• Try it: From the entries below, copy every line holding the word "checks".

(Stored data)
*** Begin section ***
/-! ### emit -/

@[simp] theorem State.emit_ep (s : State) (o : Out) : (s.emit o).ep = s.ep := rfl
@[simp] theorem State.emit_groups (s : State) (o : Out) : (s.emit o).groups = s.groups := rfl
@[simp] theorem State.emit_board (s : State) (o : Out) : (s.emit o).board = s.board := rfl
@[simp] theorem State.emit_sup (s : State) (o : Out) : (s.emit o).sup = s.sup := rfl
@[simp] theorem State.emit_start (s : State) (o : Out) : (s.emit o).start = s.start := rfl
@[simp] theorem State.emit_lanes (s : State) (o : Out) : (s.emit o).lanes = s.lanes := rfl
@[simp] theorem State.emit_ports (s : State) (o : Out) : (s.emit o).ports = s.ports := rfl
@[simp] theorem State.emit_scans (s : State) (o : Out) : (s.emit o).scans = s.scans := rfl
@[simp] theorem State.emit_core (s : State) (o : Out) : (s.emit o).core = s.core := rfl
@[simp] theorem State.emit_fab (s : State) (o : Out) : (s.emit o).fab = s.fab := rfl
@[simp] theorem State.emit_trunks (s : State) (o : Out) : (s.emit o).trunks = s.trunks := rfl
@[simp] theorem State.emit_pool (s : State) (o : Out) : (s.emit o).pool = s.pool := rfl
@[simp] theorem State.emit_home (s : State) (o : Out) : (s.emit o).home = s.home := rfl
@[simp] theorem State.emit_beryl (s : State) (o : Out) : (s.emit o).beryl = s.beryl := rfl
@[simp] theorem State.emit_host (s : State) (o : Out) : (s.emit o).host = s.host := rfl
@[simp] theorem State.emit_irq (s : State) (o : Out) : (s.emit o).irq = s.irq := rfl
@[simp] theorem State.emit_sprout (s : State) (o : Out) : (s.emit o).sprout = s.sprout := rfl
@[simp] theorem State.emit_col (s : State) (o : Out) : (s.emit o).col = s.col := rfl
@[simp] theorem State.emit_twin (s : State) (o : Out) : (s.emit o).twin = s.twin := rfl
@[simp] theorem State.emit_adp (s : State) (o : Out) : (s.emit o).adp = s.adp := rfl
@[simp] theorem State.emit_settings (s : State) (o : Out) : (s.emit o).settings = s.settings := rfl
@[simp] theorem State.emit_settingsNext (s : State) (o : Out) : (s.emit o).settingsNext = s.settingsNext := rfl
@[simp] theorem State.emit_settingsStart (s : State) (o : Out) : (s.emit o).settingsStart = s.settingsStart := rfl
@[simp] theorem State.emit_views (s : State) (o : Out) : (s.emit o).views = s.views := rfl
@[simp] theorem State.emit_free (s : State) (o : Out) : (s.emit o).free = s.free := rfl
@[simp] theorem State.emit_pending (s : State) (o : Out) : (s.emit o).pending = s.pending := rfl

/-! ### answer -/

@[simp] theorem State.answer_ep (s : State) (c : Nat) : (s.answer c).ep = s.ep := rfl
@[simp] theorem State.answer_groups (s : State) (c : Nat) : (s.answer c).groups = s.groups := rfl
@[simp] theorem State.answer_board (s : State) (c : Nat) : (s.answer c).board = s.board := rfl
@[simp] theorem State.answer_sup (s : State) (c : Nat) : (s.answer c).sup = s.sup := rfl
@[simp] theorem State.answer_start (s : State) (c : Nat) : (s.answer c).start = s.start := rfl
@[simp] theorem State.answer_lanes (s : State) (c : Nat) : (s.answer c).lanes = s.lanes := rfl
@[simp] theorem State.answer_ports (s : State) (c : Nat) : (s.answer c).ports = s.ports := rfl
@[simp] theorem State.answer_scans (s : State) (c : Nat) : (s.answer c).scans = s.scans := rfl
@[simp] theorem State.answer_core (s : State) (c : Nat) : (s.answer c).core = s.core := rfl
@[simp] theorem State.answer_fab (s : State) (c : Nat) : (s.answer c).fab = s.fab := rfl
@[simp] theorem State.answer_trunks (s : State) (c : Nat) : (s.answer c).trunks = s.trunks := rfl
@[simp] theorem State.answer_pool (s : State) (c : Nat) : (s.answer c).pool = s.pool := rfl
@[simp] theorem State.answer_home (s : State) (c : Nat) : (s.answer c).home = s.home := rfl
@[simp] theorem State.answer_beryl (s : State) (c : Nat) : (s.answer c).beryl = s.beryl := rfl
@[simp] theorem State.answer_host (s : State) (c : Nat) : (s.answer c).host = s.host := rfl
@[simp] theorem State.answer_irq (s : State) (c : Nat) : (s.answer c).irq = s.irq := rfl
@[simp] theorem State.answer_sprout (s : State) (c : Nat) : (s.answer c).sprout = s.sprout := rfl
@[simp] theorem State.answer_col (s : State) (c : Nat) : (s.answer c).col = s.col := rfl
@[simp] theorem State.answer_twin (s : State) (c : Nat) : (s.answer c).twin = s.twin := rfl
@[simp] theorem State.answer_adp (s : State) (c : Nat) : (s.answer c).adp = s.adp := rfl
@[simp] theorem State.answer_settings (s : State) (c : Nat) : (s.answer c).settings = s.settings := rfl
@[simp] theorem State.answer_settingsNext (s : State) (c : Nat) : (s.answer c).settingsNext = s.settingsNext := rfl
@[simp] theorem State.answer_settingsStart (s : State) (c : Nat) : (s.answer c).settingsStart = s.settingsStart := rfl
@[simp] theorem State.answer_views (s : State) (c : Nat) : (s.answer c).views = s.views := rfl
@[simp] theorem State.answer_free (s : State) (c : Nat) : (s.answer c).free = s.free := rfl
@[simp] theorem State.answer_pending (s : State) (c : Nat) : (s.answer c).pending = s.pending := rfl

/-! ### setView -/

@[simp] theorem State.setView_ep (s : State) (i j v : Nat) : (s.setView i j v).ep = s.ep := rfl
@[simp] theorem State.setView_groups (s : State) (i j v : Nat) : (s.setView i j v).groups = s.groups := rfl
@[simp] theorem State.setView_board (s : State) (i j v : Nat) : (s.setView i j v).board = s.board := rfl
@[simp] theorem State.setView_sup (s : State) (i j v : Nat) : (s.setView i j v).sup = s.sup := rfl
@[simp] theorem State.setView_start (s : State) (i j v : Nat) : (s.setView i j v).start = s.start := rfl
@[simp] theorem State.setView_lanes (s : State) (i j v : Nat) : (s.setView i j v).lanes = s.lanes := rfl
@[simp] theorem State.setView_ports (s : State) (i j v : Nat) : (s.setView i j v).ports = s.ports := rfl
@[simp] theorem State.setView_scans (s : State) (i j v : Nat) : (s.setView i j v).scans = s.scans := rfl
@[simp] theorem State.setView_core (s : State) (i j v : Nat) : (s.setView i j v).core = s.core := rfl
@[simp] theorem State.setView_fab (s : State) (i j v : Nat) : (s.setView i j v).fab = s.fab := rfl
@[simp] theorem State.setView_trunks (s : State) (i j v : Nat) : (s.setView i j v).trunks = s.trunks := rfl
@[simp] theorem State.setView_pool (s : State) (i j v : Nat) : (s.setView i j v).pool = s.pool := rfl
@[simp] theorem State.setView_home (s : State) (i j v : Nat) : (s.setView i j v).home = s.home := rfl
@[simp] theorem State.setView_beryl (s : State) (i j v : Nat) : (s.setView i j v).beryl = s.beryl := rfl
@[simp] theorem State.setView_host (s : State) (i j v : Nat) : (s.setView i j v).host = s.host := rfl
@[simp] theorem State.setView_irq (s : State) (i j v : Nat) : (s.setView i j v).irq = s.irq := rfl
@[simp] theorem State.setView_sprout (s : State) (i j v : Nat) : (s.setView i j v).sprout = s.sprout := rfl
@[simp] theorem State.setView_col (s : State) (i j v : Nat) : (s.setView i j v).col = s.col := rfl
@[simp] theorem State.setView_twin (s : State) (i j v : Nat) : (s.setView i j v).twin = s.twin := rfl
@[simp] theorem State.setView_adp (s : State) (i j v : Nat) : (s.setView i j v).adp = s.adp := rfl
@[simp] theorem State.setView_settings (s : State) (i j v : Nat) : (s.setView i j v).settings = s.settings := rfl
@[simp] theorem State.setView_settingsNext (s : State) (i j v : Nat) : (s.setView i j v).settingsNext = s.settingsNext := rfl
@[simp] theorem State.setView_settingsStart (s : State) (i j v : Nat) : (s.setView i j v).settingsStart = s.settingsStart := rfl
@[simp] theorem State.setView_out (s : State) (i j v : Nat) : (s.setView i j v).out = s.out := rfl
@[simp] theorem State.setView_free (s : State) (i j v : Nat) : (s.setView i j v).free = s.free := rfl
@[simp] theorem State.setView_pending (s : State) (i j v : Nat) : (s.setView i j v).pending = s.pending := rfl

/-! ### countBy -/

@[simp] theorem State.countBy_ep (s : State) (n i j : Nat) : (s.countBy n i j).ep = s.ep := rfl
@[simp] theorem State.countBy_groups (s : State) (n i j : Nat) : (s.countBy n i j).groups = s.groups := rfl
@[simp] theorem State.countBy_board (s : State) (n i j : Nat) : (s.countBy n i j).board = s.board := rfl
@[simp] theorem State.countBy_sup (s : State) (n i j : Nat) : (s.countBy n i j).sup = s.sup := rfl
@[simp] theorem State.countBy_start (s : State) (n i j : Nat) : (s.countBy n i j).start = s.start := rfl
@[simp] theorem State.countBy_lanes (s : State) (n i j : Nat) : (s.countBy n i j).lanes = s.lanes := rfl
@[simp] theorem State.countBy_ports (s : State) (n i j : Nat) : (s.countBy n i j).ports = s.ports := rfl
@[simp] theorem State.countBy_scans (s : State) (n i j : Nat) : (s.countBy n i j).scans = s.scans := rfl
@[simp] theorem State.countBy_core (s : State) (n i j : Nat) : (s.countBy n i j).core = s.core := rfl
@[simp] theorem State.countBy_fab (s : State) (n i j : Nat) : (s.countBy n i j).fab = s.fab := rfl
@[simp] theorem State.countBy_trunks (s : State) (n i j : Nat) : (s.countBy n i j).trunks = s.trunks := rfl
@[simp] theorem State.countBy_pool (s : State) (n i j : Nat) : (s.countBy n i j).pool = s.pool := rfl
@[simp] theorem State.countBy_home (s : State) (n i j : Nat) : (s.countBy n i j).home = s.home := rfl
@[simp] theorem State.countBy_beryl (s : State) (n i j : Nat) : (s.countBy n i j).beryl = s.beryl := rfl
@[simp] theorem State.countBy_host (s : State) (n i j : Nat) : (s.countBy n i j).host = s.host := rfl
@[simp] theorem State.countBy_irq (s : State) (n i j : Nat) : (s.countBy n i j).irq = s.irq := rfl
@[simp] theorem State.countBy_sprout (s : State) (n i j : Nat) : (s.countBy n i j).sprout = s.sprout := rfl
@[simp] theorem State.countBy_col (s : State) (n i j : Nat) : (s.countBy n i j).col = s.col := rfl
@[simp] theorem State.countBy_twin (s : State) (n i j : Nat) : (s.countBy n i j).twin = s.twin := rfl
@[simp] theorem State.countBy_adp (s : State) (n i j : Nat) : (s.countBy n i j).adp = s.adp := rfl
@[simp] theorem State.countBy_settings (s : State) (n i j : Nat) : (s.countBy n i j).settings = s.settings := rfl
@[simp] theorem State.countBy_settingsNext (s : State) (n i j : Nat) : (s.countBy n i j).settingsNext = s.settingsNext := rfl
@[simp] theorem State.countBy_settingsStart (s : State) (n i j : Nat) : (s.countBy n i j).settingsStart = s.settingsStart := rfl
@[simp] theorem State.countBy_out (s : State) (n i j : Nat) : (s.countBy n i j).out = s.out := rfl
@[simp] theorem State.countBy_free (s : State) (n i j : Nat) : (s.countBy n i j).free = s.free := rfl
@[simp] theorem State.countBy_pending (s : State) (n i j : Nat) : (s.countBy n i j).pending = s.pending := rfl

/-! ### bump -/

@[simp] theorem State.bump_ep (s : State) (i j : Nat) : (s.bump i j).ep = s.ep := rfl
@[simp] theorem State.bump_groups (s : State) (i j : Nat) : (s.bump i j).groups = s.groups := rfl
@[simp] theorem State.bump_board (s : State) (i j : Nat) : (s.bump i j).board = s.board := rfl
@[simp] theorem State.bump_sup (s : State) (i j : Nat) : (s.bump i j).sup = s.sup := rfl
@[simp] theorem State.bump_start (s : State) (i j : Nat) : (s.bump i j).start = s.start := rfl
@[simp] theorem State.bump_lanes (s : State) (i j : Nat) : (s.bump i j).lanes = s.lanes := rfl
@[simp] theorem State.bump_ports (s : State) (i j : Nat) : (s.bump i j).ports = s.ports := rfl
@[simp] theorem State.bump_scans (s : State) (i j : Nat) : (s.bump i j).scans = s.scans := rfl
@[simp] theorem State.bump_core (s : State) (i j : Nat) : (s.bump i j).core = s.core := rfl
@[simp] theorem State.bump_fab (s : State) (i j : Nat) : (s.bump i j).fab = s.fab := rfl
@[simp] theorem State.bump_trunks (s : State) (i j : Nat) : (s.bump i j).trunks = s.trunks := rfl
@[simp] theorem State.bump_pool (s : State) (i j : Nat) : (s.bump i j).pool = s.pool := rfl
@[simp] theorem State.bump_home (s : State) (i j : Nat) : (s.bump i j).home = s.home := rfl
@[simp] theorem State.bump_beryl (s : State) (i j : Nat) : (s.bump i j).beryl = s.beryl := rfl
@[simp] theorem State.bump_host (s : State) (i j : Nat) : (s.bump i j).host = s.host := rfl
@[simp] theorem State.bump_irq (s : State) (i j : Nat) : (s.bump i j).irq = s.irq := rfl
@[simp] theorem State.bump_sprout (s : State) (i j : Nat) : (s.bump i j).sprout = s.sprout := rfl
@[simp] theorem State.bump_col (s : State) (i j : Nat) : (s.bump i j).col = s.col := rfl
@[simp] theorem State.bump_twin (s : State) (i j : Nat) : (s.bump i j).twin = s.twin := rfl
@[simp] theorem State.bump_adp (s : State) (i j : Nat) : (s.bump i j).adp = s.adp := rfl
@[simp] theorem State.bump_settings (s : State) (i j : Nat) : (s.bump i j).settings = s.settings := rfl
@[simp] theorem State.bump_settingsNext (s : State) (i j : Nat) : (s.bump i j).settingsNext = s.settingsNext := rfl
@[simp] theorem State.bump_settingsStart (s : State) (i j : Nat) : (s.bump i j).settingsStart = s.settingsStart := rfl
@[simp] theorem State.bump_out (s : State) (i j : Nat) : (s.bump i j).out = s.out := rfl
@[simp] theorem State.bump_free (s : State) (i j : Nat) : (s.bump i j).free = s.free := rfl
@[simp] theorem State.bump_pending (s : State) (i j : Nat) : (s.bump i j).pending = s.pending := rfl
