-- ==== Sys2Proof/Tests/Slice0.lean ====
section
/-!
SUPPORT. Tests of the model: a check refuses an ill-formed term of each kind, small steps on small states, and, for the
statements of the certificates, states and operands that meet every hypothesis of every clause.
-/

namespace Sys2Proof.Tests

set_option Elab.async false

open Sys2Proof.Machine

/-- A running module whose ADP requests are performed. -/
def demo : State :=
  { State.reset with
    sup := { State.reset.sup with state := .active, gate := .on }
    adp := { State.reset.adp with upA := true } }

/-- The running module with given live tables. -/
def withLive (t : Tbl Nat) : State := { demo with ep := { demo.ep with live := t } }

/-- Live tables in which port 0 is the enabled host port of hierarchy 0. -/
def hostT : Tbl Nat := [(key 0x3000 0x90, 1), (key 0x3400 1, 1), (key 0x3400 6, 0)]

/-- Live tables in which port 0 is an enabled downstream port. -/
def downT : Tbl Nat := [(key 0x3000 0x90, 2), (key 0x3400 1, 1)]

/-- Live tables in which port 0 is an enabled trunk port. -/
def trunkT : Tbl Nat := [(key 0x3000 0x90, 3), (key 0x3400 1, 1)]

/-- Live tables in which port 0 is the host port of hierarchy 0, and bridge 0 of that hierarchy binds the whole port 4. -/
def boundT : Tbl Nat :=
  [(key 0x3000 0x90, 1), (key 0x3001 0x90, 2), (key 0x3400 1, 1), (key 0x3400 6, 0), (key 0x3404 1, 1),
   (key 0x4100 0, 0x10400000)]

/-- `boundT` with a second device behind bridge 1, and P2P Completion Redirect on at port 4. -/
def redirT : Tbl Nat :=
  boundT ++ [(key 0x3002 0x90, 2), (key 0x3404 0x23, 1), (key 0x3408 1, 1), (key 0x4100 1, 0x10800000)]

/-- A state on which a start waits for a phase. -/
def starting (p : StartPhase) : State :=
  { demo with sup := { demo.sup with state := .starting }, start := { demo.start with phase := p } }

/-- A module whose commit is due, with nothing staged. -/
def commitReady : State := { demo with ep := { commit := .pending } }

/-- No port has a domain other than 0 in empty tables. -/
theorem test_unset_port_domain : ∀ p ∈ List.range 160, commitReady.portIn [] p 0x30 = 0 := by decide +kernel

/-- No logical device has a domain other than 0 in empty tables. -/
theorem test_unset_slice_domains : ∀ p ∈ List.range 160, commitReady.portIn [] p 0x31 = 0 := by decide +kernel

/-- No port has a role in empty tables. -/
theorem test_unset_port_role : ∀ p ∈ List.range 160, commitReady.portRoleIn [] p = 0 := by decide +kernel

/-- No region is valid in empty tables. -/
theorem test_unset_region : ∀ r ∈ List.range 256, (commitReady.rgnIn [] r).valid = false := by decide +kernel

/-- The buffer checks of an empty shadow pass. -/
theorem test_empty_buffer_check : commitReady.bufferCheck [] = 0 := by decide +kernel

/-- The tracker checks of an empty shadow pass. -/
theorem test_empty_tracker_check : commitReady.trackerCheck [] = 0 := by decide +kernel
*** End section ***
• Response area:
/-- The buffer checks of an empty shadow pass. -/
/-- The tracker checks of an empty shadow pass. -/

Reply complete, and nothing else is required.